[Stored data]
========================================================================

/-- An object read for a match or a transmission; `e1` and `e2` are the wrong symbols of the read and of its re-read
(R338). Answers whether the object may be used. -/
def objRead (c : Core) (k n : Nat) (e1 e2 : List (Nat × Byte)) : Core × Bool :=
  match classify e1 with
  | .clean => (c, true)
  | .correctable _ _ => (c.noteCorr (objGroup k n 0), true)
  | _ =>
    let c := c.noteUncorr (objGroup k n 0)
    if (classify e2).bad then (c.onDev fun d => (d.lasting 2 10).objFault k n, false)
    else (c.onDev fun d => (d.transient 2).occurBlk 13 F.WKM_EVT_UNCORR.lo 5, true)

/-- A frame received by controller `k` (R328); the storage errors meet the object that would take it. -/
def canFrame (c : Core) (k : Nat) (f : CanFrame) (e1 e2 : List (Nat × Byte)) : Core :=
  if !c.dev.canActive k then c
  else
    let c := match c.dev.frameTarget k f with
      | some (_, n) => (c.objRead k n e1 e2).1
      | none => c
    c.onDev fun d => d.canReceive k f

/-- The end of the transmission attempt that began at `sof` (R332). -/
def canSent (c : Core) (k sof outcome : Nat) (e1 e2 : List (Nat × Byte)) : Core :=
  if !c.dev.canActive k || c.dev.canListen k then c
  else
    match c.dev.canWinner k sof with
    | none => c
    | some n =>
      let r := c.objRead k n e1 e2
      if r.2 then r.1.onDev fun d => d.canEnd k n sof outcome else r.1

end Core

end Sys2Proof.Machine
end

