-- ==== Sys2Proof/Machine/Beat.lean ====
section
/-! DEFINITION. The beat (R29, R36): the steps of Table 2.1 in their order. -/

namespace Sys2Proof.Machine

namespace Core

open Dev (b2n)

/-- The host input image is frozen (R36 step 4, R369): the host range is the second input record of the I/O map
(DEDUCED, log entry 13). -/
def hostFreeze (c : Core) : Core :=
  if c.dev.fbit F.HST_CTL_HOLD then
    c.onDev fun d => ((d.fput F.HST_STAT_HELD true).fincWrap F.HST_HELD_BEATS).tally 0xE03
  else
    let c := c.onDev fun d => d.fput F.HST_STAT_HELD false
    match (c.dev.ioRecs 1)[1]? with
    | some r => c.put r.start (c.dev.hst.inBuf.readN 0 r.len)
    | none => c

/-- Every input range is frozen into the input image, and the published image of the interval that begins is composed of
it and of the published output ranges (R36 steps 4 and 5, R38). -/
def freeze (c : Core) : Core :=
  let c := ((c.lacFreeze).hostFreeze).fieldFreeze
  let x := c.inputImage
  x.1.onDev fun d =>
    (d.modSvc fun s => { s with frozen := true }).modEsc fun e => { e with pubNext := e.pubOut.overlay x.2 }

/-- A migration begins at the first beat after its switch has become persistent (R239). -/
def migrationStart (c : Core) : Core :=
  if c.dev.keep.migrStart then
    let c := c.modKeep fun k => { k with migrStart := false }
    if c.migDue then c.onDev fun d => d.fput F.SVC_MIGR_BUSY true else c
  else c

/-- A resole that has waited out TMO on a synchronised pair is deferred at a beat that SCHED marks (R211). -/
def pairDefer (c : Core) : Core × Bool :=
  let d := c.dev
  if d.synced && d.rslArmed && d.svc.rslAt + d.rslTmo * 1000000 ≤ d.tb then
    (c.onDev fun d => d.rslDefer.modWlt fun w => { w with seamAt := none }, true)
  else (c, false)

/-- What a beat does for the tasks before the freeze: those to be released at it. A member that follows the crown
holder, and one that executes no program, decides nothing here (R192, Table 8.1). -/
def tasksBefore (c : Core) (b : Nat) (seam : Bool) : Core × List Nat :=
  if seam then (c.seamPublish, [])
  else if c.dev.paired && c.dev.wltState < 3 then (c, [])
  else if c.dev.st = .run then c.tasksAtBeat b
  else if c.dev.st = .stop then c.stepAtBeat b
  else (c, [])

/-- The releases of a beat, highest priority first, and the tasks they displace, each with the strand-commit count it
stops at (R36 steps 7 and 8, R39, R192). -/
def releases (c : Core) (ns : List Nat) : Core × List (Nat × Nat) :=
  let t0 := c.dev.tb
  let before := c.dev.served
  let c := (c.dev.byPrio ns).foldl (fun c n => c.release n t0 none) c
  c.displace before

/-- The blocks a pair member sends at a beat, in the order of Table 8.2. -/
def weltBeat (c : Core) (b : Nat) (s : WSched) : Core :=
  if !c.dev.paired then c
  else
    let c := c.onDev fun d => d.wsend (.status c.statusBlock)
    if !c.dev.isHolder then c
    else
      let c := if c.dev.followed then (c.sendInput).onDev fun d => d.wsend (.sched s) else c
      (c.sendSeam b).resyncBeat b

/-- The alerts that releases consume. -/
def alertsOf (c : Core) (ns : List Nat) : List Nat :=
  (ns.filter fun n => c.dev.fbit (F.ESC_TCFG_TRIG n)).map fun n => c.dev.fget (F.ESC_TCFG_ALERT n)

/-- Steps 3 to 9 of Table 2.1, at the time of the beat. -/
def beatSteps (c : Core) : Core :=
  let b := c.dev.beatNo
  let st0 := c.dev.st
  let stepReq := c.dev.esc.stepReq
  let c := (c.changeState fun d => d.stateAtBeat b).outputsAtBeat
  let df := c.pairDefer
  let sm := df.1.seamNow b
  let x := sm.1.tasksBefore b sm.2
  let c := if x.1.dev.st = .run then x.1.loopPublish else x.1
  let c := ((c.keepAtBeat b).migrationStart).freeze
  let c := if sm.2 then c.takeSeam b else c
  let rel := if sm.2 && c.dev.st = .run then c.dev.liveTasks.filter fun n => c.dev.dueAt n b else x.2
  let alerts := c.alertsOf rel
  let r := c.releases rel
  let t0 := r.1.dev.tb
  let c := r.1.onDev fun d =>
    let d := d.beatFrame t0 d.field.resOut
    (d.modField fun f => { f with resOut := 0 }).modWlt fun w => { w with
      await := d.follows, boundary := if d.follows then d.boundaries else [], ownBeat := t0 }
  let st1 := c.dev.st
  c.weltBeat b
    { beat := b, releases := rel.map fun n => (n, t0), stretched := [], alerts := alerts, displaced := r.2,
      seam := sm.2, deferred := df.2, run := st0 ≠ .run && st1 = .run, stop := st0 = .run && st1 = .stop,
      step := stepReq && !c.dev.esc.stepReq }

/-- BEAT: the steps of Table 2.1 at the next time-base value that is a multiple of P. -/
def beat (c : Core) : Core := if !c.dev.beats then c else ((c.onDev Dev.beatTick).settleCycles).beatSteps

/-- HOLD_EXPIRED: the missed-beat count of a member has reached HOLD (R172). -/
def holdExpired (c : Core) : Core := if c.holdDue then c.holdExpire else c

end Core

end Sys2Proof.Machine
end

========================================================================

# Required action
Reproduce, exactly as they stand in the data above, the lines from the one that holds "def beatSteps (c" to the one that holds "let t0 := r.1.dev.tb", inclusive.

# Task solution
def beatSteps (c : Core) : Core :=
  let b := c.dev.beatNo
  let st0 := c.dev.st
  let stepReq := c.dev.esc.stepReq
  let c := (c.changeState fun d => d.stateAtBeat b).outputsAtBeat
  let df := c.pairDefer
  let sm := df.1.seamNow b
  let x := sm.1.tasksBefore b sm.2
  let c := if x.1.dev.st = .run then x.1.loopPublish else x.1
  let c := ((c.keepAtBeat b).migrationStart).freeze
  let c := if sm.2 then c.takeSeam b else c
  let rel := if sm.2 && c.dev.st = .run then c.dev.liveTasks.filter fun n => c.dev.dueAt n b else x.2
  let alerts := c.alertsOf rel
  let r := c.releases rel
  let t0 := r.1.dev.tb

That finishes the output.